An HP guy them proceeded to complain about how he put too few drives in an aggregate and ended up with an imbalanced configuration while trying to test a NetApp box.

So, some basics:  the following picture shows a well-balanced pool – notice the equal number of drives per RAID group:

The idea being that everything is load-balanced:

Makes sense, right?

You then end up with pieces of data across all disks, which is the intent. Growing it is easy – which is, after all, what 99.99% of customers ever want to do.

However, the HP dude didn’t have enough disks to create a balanced config with the default-sized RAID group (16). So he ended up with something like this, not performance-optimal:

So what the HP dude wanted to do, was to reduce the size of the RAID group and remove drives, even though he expanded the aggregate (and by extension the RAID group) originally.

Normally, before one starts creating pools of storage (with any storage system), one also knows (or should) what one has to play with in order to get the best overall config. It’s like “I want to build a 12-cylinder car engine, but I only have 9 cylinders”. Well – either buy more cylinders, or build an 8-cylinder engine! Don’t start building the 12-cylinder engine and go “oops” 🙂 This is just Storage 101. Mistakes can and do happen, of course.

So, with the current state of tech, if I only had 20 drives to play with (and no option to get more), assuming no spares, I’d rather do one of the following:

  1. Aggregate with 10 + 10 RAID groups inside or
  2. Use all 20 drives in a single RAID group for max space
  3. Ask someone that knows the system better than I do for some advice

This is common sense and both doable and trivial with a NetApp system.
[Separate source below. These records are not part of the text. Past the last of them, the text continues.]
/-! ### Conversion slices (R152 to R175) -/

/-- A field of a source as a cell's cadence detection saw it (R162): buffer, whether the second field, the cadence declared with it,
whether an original picture begins with it. -/
structure CellField where
  seq : Nat
  second : Bool
  cadence : Nat
  starts : Bool
  deriving DecidableEq, Repr

/-- An output frame, or a field of one, that a cell without rate conversion forms behind its source's writer (R158, R164): the source's flow
and buffer, the instant of the boundary, whether the second field, the first output line that is still to come. -/
structure CnvJob where
  src : Nat
  seq : Nat
  atNs : Nat
  second : Bool
  next : Nat
  deriving DecidableEq, Repr

/-- A cell of a conversion slice: the buffer it showed last and its last slip (a repeat, and the phase then), whether the next output
boundary is that of a second field, the start of the output frame in progress, whether that frame is a scene cut (R166), the output lines
that it has still to form, since when inputs count (R159), the fields in a row that fit 2:2 and 3:2 and the fields seen (R162), its active
LUTs and those loaded for the next commit, by SEL. -/
structure CnvCell where
  shown : Option Nat
  slip : Option (Bool × Int)
  second : Bool
  frameNs : Nat
  cut : Bool
  job : Option CnvJob
  since : Nat
  fits22 : Nat
  fits32 : Nat
  fields : List CellField
  luts : List (Nat × Bytes)
  next : List (Nat × Bytes)
  deriving DecidableEq, Repr

/-- A LUT load in progress: cell, SEL, and the bytes read, or none where the read failed. -/
structure LutLoad where
  cell : Nat
  sel : Nat
  bytes : Option Bytes
  deriving DecidableEq, Repr

/-! ### Compositors (R176 to R209) -/

/-- A lease on a surface (R195): compositor, cell, native address and bytes. -/
structure Lease where
  cpo : Nat
  cell : Nat
  base : Nat
  size : Nat
  deriving DecidableEq, Repr

/-- What a layer shows in a frame: its settings in the order of its registers, of a V layer the frame it read with its STRUCT, SAMPLING
and DEPTH, and whether L_FILL stands for its content. -/
structure LayerShow where
  cfg : List Nat
  frame : Option (FsBuffer × Nat × Nat × Nat)
  fill : Bool
  deriving DecidableEq, Repr

/-- A layer of a compositor: what it shows, readiness at the last capture instant and the buffer selected then, the buffer
shown last and the last slip of a V layer, whether a commit waits for its flip, the last frame in which its surface or
source was read; readiness and buffer at the capture instant under the settings in force then, for a commit that is refused (R190,
R191); and the bits a frame of a V layer at its last commit (R181). -/
structure LayerRun where
  shows : Option LayerShow
  ready : Bool
  pick : Option Nat
  shown : Option Nat
  slip : Option (Bool × Int)
  flipDue : Bool
  lastRead : Option Nat
  readyNow : Bool
  pickNow : Option Nat
  bits : Nat
  deriving DecidableEq, Repr

/-- A Bezel message that was accepted and waits for its commit point (R201, R203): an image, a state, a key slot with its
generation; `captured` at the capture instant. -/
structure BezMsg where
  kind : Nat
  payload : Bytes
  gen : Nat
  captured : Bool
  deriving DecidableEq, Repr

/-- A Bezel message in verification (R202): its first 32 bytes, the rest, MSG_LEN, the slot's generation at the start. -/
structure BezOp where
  head : Option Bytes
  rest : Option Bytes
  len : Nat
  deriving DecidableEq, Repr

/-- A Bezel cell: the generation of the bound key, the shown image's pixels, what waits and what is verified, frames since
the last accepted message; in a pair, this twin's verified message (none where it failed) and the partner's result (R304). -/
structure BezCell where
  own : Option (Option BezMsg)
  partner : Option Bool
  gen : Nat
  image : Bytes
  waiting : List BezMsg
  op : Option BezOp
  quiet : Nat
  deriving DecidableEq, Repr

/-! ### Fabric ports (R274 to R298) -/

/-- A segment record that waits in a lane's record stream: its bytes still to send, whether its header has yet to begin,
whether it carries a routing header, whether it is in transit. -/
structure FabItem where
  bytes : Bytes
  fresh : Bool
  rte : Bool
  transit : Bool
  deriving DecidableEq, Repr

/-- The block counters accepted on a lane and set: the highest, and those accepted within its window (R296). -/
structure FabWindow where
  high : Option Nat
  seen : List Nat
  deriving DecidableEq, Repr

/-- Delay exchanges of a lane: the next number, the one under way with its t1, the latest results in picoseconds, newest
first, and how many since the lane came UP (R287, R289). -/
structure DelayRun where
  num : Nat
  sent : Option (Nat × Nat)
  results : List Int
  done : Nat
  deriving DecidableEq, Repr

/-- An entry of the FEVT acknowledgement log (R292). -/
structure AckEntry where
  tag : Nat
  code : Nat
  handle : Nat
  deriving DecidableEq, Repr

/-! ### Check-value units and the Press (R383 to R393) -/

/-- A check-value unit: its register, the bytes since INIT, the record in progress, and where a job's next byte lies with
how many are left. -/
structure CvuRun where
  crc : Nat
  bytes : Nat
  record : Bytes
  job : Option (Nat × Nat)
  deriving DecidableEq, Repr

/-- A descriptor in the Press queue: its words and its master. -/
structure PressDesc where
  words : List Nat
  master : Nat
  deriving DecidableEq, Repr

end Sys2Proof.Machine
end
The idea is you set the desired RAID group size for that aggregate BEFORE you put in disks. Not really difficult and pretty logical.

For instance, aggr options HPdudeAggr raidsize 10 before adding the drives would have achieved #1 above. Graphically, the Web GUI has that option in there as well, when you modify an aggregate. The option exists and it’s well-known and documented. Not knowing about it is a basic education issue. Arguing that no education should be needed to use a storage device (with an extreme number of features) properly even for deeply involved, low-level operations, is a romantic notion at best. Maybe some day. We are all working hard to make it a reality. Indeed, a lot of things that would take a really long time in the past (or still, with other boxes) have become trivialized – look at SnapDrive and the SnapManager products, for instance.

Back to our example: if, in the future, 10 more disks were purchased, and approach #1 above was taken, one would simply add the ten disks to the aggregate with aggr add HPdudeAggr 10. Resulting in a 10+10+10 config.

But what if I had done #2 above (make a 20-drive RAID group the default for that aggregate)?

Then, simply, you’d end up imbalanced again, with a 20+10. Some thought is needed before embarking on such journeys.

Maybe a better approach would be to add, say, a more reasonable number of drives to achieve good balance? Adding 12 more drives, for example, would allow for an aggregate with 16+16 drives. So, one could simply change the raidsize using aggr options HPdudeAggr raidsize 16, then, add the 12 disks to the aggregate with aggr add HPdudeAggr -g all 12.

This would expand both RAID groups contained within the aggregate dynamically to 16 drives per, resulting in a 16+16 configuration. Which, BTW, is not something you can easily do with most other storage systems!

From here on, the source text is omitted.